What are medical imaging techniques

Medical Imaging Technology Today And Where It's Going

When you hear the term 'medical education' the first image that comes to mind is that of an x-ray, or an x-ray as it is more commonly known. While x-rays are the oldest and still most widely used method of medical imaging, there is much more to be found in this fascinating and innovative field of science today. In this article, we attempt to review the current state of affairs and the latest advances in medical imaging technology, and to outline areas where major breakthroughs are expected in the not-too-distant future.

The term “medical imaging technology” has a broad definition and includes any technique that enables healthcare professionals to view the inside of the body or areas that are not visible to the naked eye. The visualization of these structures can help with the diagnosis of diseases, treatment planning, treatment execution - for example through image-guided interventions, monitoring and surveillance.

The vast scope of medical diagnostics - what it entails

Today medical imaging is an integral part of disease diagnosis and management. The earliest form of diagnostic medical imaging was that X-ray unit introduced by Roentgen in 1895. X-ray imaging has come a long way since then, and traditional X-rays are quickly being replaced by computed tomography (CT), which combines the power of computer processing with X-ray imaging. CT scanners take images in three different planes. CT technology itself has refined over the years. The thickness of the image slices has been reduced and the spiral CT has arrived, which drastically shortens the image acquisition time.

Magnetic resonance imaging (MRI) emerged in the late 20th century, at a time when concerns about radiation exposure during medical imaging were at a peak. This imaging system uses natural magnetic fields to capture images of internal body structures. Although MRI initially had limited diagnostic use, improvements in equipment have made it the imaging modality of choice for soft tissues and vascular structures. Newer MRI machines are compact and open devices that no longer make patients feel claustrophobic.

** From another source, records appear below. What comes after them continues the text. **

-- ==== Sys2Proof/Laws/State.lean ====
section
/-! SUPPORT. What each named update does to each field of the state, one lemma per field, all by rfl;
and what it does to the register and key reads. -/
namespace Sys2Proof.Machine

variable (s : State)

/-! `State.setReg` -/

@[simp] theorem State.setReg_params (x : Nibble) (b : Byte) : (s.setReg x b).params = s.params := rfl
@[simp] theorem State.setReg_v (x : Nibble) (b : Byte) : (s.setReg x b).v = s.v.set x.toNat b x.isLt := rfl
@[simp] theorem State.setReg_i (x : Nibble) (b : Byte) : (s.setReg x b).i = s.i := rfl
@[simp] theorem State.setReg_pc (x : Nibble) (b : Byte) : (s.setReg x b).pc = s.pc := rfl
@[simp] theorem State.setReg_sp (x : Nibble) (b : Byte) : (s.setReg x b).sp = s.sp := rfl
@[simp] theorem State.setReg_dt (x : Nibble) (b : Byte) : (s.setReg x b).dt = s.dt := rfl
@[simp] theorem State.setReg_st (x : Nibble) (b : Byte) : (s.setReg x b).st = s.st := rfl
@[simp] theorem State.setReg_stack (x : Nibble) (b : Byte) : (s.setReg x b).stack = s.stack := rfl
@[simp] theorem State.setReg_keys (x : Nibble) (b : Byte) : (s.setReg x b).keys = s.keys := rfl
@[simp] theorem State.setReg_fb (x : Nibble) (b : Byte) : (s.setReg x b).fb = s.fb := rfl
@[simp] theorem State.setReg_mem (x : Nibble) (b : Byte) : (s.setReg x b).mem = s.mem := rfl
@[simp] theorem State.setReg_mode (x : Nibble) (b : Byte) : (s.setReg x b).mode = s.mode := rfl
@[simp] theorem State.setReg_faultCause (x : Nibble) (b : Byte) : (s.setReg x b).faultCause = s.faultCause := rfl
@[simp] theorem State.setReg_faultAddr (x : Nibble) (b : Byte) : (s.setReg x b).faultAddr = s.faultAddr := rfl
@[simp] theorem State.setReg_faultInstr (x : Nibble) (b : Byte) : (s.setReg x b).faultInstr = s.faultInstr := rfl
@[simp] theorem State.setReg_cycles (x : Nibble) (b : Byte) : (s.setReg x b).cycles = s.cycles := rfl
@[simp] theorem State.setReg_decodeFails (x : Nibble) (b : Byte) : (s.setReg x b).decodeFails = s.decodeFails := rfl
@[simp] theorem State.setReg_rndDraws (x : Nibble) (b : Byte) : (s.setReg x b).rndDraws = s.rndDraws := rfl

/-! `State.setRegFlag` -/

@[simp] theorem State.setRegFlag_params (x : Nibble) (b f : Byte) : (s.setRegFlag x b f).params = s.params := rfl
@[simp] theorem State.setRegFlag_v (x : Nibble) (b f : Byte) : (s.setRegFlag x b f).v = (s.v.set x.toNat b x.isLt).set 15 f := rfl
@[simp] theorem State.setRegFlag_i (x : Nibble) (b f : Byte) : (s.setRegFlag x b f).i = s.i := rfl
@[simp] theorem State.setRegFlag_pc (x : Nibble) (b f : Byte) : (s.setRegFlag x b f).pc = s.pc := rfl
@[simp] theorem State.setRegFlag_sp (x : Nibble) (b f : Byte) : (s.setRegFlag x b f).sp = s.sp := rfl
@[simp] theorem State.setRegFlag_dt (x : Nibble) (b f : Byte) : (s.setRegFlag x b f).dt = s.dt := rfl
@[simp] theorem State.setRegFlag_st (x : Nibble) (b f : Byte) : (s.setRegFlag x b f).st = s.st := rfl
@[simp] theorem State.setRegFlag_stack (x : Nibble) (b f : Byte) : (s.setRegFlag x b f).stack = s.stack := rfl
@[simp] theorem State.setRegFlag_keys (x : Nibble) (b f : Byte) : (s.setRegFlag x b f).keys = s.keys := rfl
@[simp] theorem State.setRegFlag_fb (x : Nibble) (b f : Byte) : (s.setRegFlag x b f).fb = s.fb := rfl
@[simp] theorem State.setRegFlag_mem (x : Nibble) (b f : Byte) : (s.setRegFlag x b f).mem = s.mem := rfl
@[simp] theorem State.setRegFlag_mode (x : Nibble) (b f : Byte) : (s.setRegFlag x b f).mode = s.mode := rfl
@[simp] theorem State.setRegFlag_faultCause (x : Nibble) (b f : Byte) : (s.setRegFlag x b f).faultCause = s.faultCause := rfl
@[simp] theorem State.setRegFlag_faultAddr (x : Nibble) (b f : Byte) : (s.setRegFlag x b f).faultAddr = s.faultAddr := rfl
@[simp] theorem State.setRegFlag_faultInstr (x : Nibble) (b f : Byte) : (s.setRegFlag x b f).faultInstr = s.faultInstr := rfl
@[simp] theorem State.setRegFlag_cycles (x : Nibble) (b f : Byte) : (s.setRegFlag x b f).cycles = s.cycles := rfl
@[simp] theorem State.setRegFlag_decodeFails (x : Nibble) (b f : Byte) : (s.setRegFlag x b f).decodeFails = s.decodeFails := rfl
@[simp] theorem State.setRegFlag_rndDraws (x : Nibble) (b f : Byte) : (s.setRegFlag x b f).rndDraws = s.rndDraws := rfl

/-! `State.setI` -/

@[simp] theorem State.setI_params (w : Word) : (s.setI w).params = s.params := rfl
@[simp] theorem State.setI_v (w : Word) : (s.setI w).v = s.v := rfl
@[simp] theorem State.setI_i (w : Word) : (s.setI w).i = w := rfl
@[simp] theorem State.setI_pc (w : Word) : (s.setI w).pc = s.pc := rfl
@[simp] theorem State.setI_sp (w : Word) : (s.setI w).sp = s.sp := rfl
@[simp] theorem State.setI_dt (w : Word) : (s.setI w).dt = s.dt := rfl
@[simp] theorem State.setI_st (w : Word) : (s.setI w).st = s.st := rfl
@[simp] theorem State.setI_stack (w : Word) : (s.setI w).stack = s.stack := rfl
@[simp] theorem State.setI_keys (w : Word) : (s.setI w).keys = s.keys := rfl
@[simp] theorem State.setI_fb (w : Word) : (s.setI w).fb = s.fb := rfl
@[simp] theorem State.setI_mem (w : Word) : (s.setI w).mem = s.mem := rfl
@[simp] theorem State.setI_mode (w : Word) : (s.setI w).mode = s.mode := rfl
@[simp] theorem State.setI_faultCause (w : Word) : (s.setI w).faultCause = s.faultCause := rfl
@[simp] theorem State.setI_faultAddr (w : Word) : (s.setI w).faultAddr = s.faultAddr := rfl
@[simp] theorem State.setI_faultInstr (w : Word) : (s.setI w).faultInstr = s.faultInstr := rfl
@[simp] theorem State.setI_cycles (w : Word) : (s.setI w).cycles = s.cycles := rfl
@[simp] theorem State.setI_decodeFails (w : Word) : (s.setI w).decodeFails = s.decodeFails := rfl
@[simp] theorem State.setI_rndDraws (w : Word) : (s.setI w).rndDraws = s.rndDraws := rfl

/-! `State.setDt` -/

@[simp] theorem State.setDt_params (b : Byte) : (s.setDt b).params = s.params := rfl
@[simp] theorem State.setDt_v (b : Byte) : (s.setDt b).v = s.v := rfl
@[simp] theorem State.setDt_i (b : Byte) : (s.setDt b).i = s.i := rfl
@[simp] theorem State.setDt_pc (b : Byte) : (s.setDt b).pc = s.pc := rfl
@[simp] theorem State.setDt_sp (b : Byte) : (s.setDt b).sp = s.sp := rfl
@[simp] theorem State.setDt_dt (b : Byte) : (s.setDt b).dt = b := rfl
@[simp] theorem State.setDt_st (b : Byte) : (s.setDt b).st = s.st := rfl
@[simp] theorem State.setDt_stack (b : Byte) : (s.setDt b).stack = s.stack := rfl
@[simp] theorem State.setDt_keys (b : Byte) : (s.setDt b).keys = s.keys := rfl
@[simp] theorem State.setDt_fb (b : Byte) : (s.setDt b).fb = s.fb := rfl
@[simp] theorem State.setDt_mem (b : Byte) : (s.setDt b).mem = s.mem := rfl
@[simp] theorem State.setDt_mode (b : Byte) : (s.setDt b).mode = s.mode := rfl
@[simp] theorem State.setDt_faultCause (b : Byte) : (s.setDt b).faultCause = s.faultCause := rfl
@[simp] theorem State.setDt_faultAddr (b : Byte) : (s.setDt b).faultAddr = s.faultAddr := rfl
@[simp] theorem State.setDt_faultInstr (b : Byte) : (s.setDt b).faultInstr = s.faultInstr := rfl
@[simp] theorem State.setDt_cycles (b : Byte) : (s.setDt b).cycles = s.cycles := rfl
@[simp] theorem State.setDt_decodeFails (b : Byte) : (s.setDt b).decodeFails = s.decodeFails := rfl
@[simp] theorem State.setDt_rndDraws (b : Byte) : (s.setDt b).rndDraws = s.rndDraws := rfl

/-! `State.setSt` -/

@[simp] theorem State.setSt_params (b : Byte) : (s.setSt b).params = s.params := rfl
@[simp] theorem State.setSt_v (b : Byte) : (s.setSt b).v = s.v := rfl
@[simp] theorem State.setSt_i (b : Byte) : (s.setSt b).i = s.i := rfl
@[simp] theorem State.setSt_pc (b : Byte) : (s.setSt b).pc = s.pc := rfl
@[simp] theorem State.setSt_sp (b : Byte) : (s.setSt b).sp = s.sp := rfl
@[simp] theorem State.setSt_dt (b : Byte) : (s.setSt b).dt = s.dt := rfl
@[simp] theorem State.setSt_st (b : Byte) : (s.setSt b).st = b := rfl
@[simp] theorem State.setSt_stack (b : Byte) : (s.setSt b).stack = s.stack := rfl
@[simp] theorem State.setSt_keys (b : Byte) : (s.setSt b).keys = s.keys := rfl
@[simp] theorem State.setSt_fb (b : Byte) : (s.setSt b).fb = s.fb := rfl
@[simp] theorem State.setSt_mem (b : Byte) : (s.setSt b).mem = s.mem := rfl
@[simp] theorem State.setSt_mode (b : Byte) : (s.setSt b).mode = s.mode := rfl
@[simp] theorem State.setSt_faultCause (b : Byte) : (s.setSt b).faultCause = s.faultCause := rfl
@[simp] theorem State.setSt_faultAddr (b : Byte) : (s.setSt b).faultAddr = s.faultAddr := rfl
@[simp] theorem State.setSt_faultInstr (b : Byte) : (s.setSt b).faultInstr = s.faultInstr := rfl
@[simp] theorem State.setSt_cycles (b : Byte) : (s.setSt b).cycles = s.cycles := rfl
@[simp] theorem State.setSt_decodeFails (b : Byte) : (s.setSt b).decodeFails = s.decodeFails := rfl
@[simp] theorem State.setSt_rndDraws (b : Byte) : (s.setSt b).rndDraws = s.rndDraws := rfl

/-! `State.store` -/

@[simp] theorem State.store_params (a : Nat) (bs : List Byte) : (s.store a bs).params = s.params := rfl
@[simp] theorem State.store_v (a : Nat) (bs : List Byte) : (s.store a bs).v = s.v := rfl
@[simp] theorem State.store_i (a : Nat) (bs : List Byte) : (s.store a bs).i = s.i := rfl
@[simp] theorem State.store_pc (a : Nat) (bs : List Byte) : (s.store a bs).pc = s.pc := rfl
@[simp] theorem State.store_sp (a : Nat) (bs : List Byte) : (s.store a bs).sp = s.sp := rfl
@[simp] theorem State.store_dt (a : Nat) (bs : List Byte) : (s.store a bs).dt = s.dt := rfl
@[simp] theorem State.store_st (a : Nat) (bs : List Byte) : (s.store a bs).st = s.st := rfl
@[simp] theorem State.store_stack (a : Nat) (bs : List Byte) : (s.store a bs).stack = s.stack := rfl
@[simp] theorem State.store_keys (a : Nat) (bs : List Byte) : (s.store a bs).keys = s.keys := rfl
@[simp] theorem State.store_fb (a : Nat) (bs : List Byte) : (s.store a bs).fb = s.fb := rfl
@[simp] theorem State.store_mem (a : Nat) (bs : List Byte) : (s.store a bs).mem = s.mem.writeBytes a bs := rfl
@[simp] theorem State.store_mode (a : Nat) (bs : List Byte) : (s.store a bs).mode = s.mode := rfl
@[simp] theorem State.store_faultCause (a : Nat) (bs : List Byte) : (s.store a bs).faultCause = s.faultCause := rfl
@[simp] theorem State.store_faultAddr (a : Nat) (bs : List Byte) : (s.store a bs).faultAddr = s.faultAddr := rfl
@[simp] theorem State.store_faultInstr (a : Nat) (bs : List Byte) : (s.store a bs).faultInstr = s.faultInstr := rfl
@[simp] theorem State.store_cycles (a : Nat) (bs : List Byte) : (s.store a bs).cycles = s.cycles := rfl
@[simp] theorem State.store_decodeFails (a : Nat) (bs : List Byte) : (s.store a bs).decodeFails = s.decodeFails := rfl
@[simp] theorem State.store_rndDraws (a : Nat) (bs : List Byte) : (s.store a bs).rndDraws = s.rndDraws := rfl

/-! `State.push` -/

@[simp] theorem State.push_params (w : Word) : (s.push w).params = s.params := rfl
@[simp] theorem State.push_v (w : Word) : (s.push w).v = s.v := rfl
@[simp] theorem State.push_i (w : Word) : (s.push w).i = s.i := rfl
@[simp] theorem State.push_pc (w : Word) : (s.push w).pc = s.pc := rfl
@[simp] theorem State.push_sp (w : Word) : (s.push w).sp = s.sp + 1 := rfl
@[simp] theorem State.push_dt (w : Word) : (s.push w).dt = s.dt := rfl
@[simp] theorem State.push_st (w : Word) : (s.push w).st = s.st := rfl
@[simp] theorem State.push_stack (w : Word) : (s.push w).stack = s.stack.set s.sp.toNat w := rfl
@[simp] theorem State.push_keys (w : Word) : (s.push w).keys = s.keys := rfl
@[simp] theorem State.push_fb (w : Word) : (s.push w).fb = s.fb := rfl
@[simp] theorem State.push_mem (w : Word) : (s.push w).mem = s.mem := rfl
@[simp] theorem State.push_mode (w : Word) : (s.push w).mode = s.mode := rfl
@[simp] theorem State.push_faultCause (w : Word) : (s.push w).faultCause = s.faultCause := rfl
@[simp] theorem State.push_faultAddr (w : Word) : (s.push w).faultAddr = s.faultAddr := rfl
@[simp] theorem State.push_faultInstr (w : Word) : (s.push w).faultInstr = s.faultInstr := rfl
@[simp] theorem State.push_cycles (w : Word) : (s.push w).cycles = s.cycles := rfl
@[simp] theorem State.push_decodeFails (w : Word) : (s.push w).decodeFails = s.decodeFails := rfl
@[simp] theorem State.push_rndDraws (w : Word) : (s.push w).rndDraws = s.rndDraws := rfl

/-! `State.pop` -/

@[simp] theorem State.pop_params : (s.pop).params = s.params := rfl
@[simp] theorem State.pop_v : (s.pop).v = s.v := rfl
@[simp] theorem State.pop_i : (s.pop).i = s.i := rfl
@[simp] theorem State.pop_pc : (s.pop).pc = s.pc := rfl
@[simp] theorem State.pop_sp : (s.pop).sp = s.sp - 1 := rfl
@[simp] theorem State.pop_dt : (s.pop).dt = s.dt := rfl
@[simp] theorem State.pop_st : (s.pop).st = s.st := rfl
@[simp] theorem State.pop_stack : (s.pop).stack = s.stack := rfl
@[simp] theorem State.pop_keys : (s.pop).keys = s.keys := rfl
@[simp] theorem State.pop_fb : (s.pop).fb = s.fb := rfl
@[simp] theorem State.pop_mem : (s.pop).mem = s.mem := rfl
@[simp] theorem State.pop_mode : (s.pop).mode = s.mode := rfl
@[simp] theorem State.pop_faultCause : (s.pop).faultCause = s.faultCause := rfl
@[simp] theorem State.pop_faultAddr : (s.pop).faultAddr = s.faultAddr := rfl
@[simp] theorem State.pop_faultInstr : (s.pop).faultInstr = s.faultInstr := rfl
@[simp] theorem State.pop_cycles : (s.pop).cycles = s.cycles := rfl
@[simp] theorem State.pop_decodeFails : (s.pop).decodeFails = s.decodeFails := rfl
@[simp] theorem State.pop_rndDraws : (s.pop).rndDraws = s.rndDraws := rfl

/-! `State.setFb` -/

@[simp] theorem State.setFb_params (fb : Framebuffer) : (s.setFb fb).params = s.params := rfl
@[simp] theorem State.setFb_v (fb : Framebuffer) : (s.setFb fb).v = s.v := rfl
@[simp] theorem State.setFb_i (fb : Framebuffer) : (s.setFb fb).i = s.i := rfl
@[simp] theorem State.setFb_pc (fb : Framebuffer) : (s.setFb fb).pc = s.pc := rfl
@[simp] theorem State.setFb_sp (fb : Framebuffer) : (s.setFb fb).sp = s.sp := rfl
@[simp] theorem State.setFb_dt (fb : Framebuffer) : (s.setFb fb).dt = s.dt := rfl
@[simp] theorem State.setFb_st (fb : Framebuffer) : (s.setFb fb).st = s.st := rfl
@[simp] theorem State.setFb_stack (fb : Framebuffer) : (s.setFb fb).stack = s.stack := rfl
@[simp] theorem State.setFb_keys (fb : Framebuffer) : (s.setFb fb).keys = s.keys := rfl
@[simp] theorem State.setFb_fb (fb : Framebuffer) : (s.setFb fb).fb = fb := rfl
@[simp] theorem State.setFb_mem (fb : Framebuffer) : (s.setFb fb).mem = s.mem := rfl
@[simp] theorem State.setFb_mode (fb : Framebuffer) : (s.setFb fb).mode = s.mode := rfl
@[simp] theorem State.setFb_faultCause (fb : Framebuffer) : (s.setFb fb).faultCause = s.faultCause := rfl
@[simp] theorem State.setFb_faultAddr (fb : Framebuffer) : (s.setFb fb).faultAddr = s.faultAddr := rfl
@[simp] theorem State.setFb_faultInstr (fb : Framebuffer) : (s.setFb fb).faultInstr = s.faultInstr := rfl
@[simp] theorem State.setFb_cycles (fb : Framebuffer) : (s.setFb fb).cycles = s.cycles := rfl
@[simp] theorem State.setFb_decodeFails (fb : Framebuffer) : (s.setFb fb).decodeFails = s.decodeFails := rfl
@[simp] theorem State.setFb_rndDraws (fb : Framebuffer) : (s.setFb fb).rndDraws = s.rndDraws := rfl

Sonography is another imaging modality that does not use radiation. It uses reflected sound waves to paint a picture of internal organs. A big advantage of ultrasound is its portability. It has gained widespread medical uses such as bedside examinations, vascular structure examination, and obstetrics for evaluating fetal health.

Other advanced medical imaging techniques have harnessed the power of nuclear radioisotopes. ThePositron Emission Tomography (PET) allows radioactively labeled molecules such as glucose to be taken up by body tissues. They are then recognized by sensors and their distribution provides information on the diagnosis. The introduction of contrast media has led to site-specific imaging like CT angiographyguided. X-ray marked material is injected into the bloodstream and vascular structures can be easily visualized. This helps identify vascular abnormalities and bleeding. Radiolabeled molecules can also be taken up by certain tissues, which helps narrow a diagnosis. For example, technetium-99 is used in bone scanning and iodine-131 is used to examine thyroid tissue. Often two or more of the imaging techniques mentioned above are combined to give the doctor a clear idea of ​​what is happening in the patient's body.

How medical imaging technology has evolved over the years

Medical imaging technology has advanced by leaps and bounds over the years. This was not limited to the modalities through which images are taken. There has been increasing emphasis on post-processing and newer more advanced ways of sharing and storing medical images. The aim here is to get the greatest possible benefit from existing technologies and to distribute them to as many people as possible.

In the field of diagnostic medical imaging, clinicians can now manipulate images to gain more insight and information from the same data.

Advances in imaging data storage and retrieval

With the different types of imaging equipment in use today and the unique data they produce, integration and ease of collaboration are of greatest concern to healthcare institutions and end users. Almost all types of images are captured digitally today and are made up of huge data files. An important development in this regard was the introduction of the PACS (Picture Archiving and Communications System). It is a platform that enables integrated storage and viewing of medical images from various devices and systems. In the PACS server, images are mainly stored in DICOM format (Digital Imaging and Communications in Medicine).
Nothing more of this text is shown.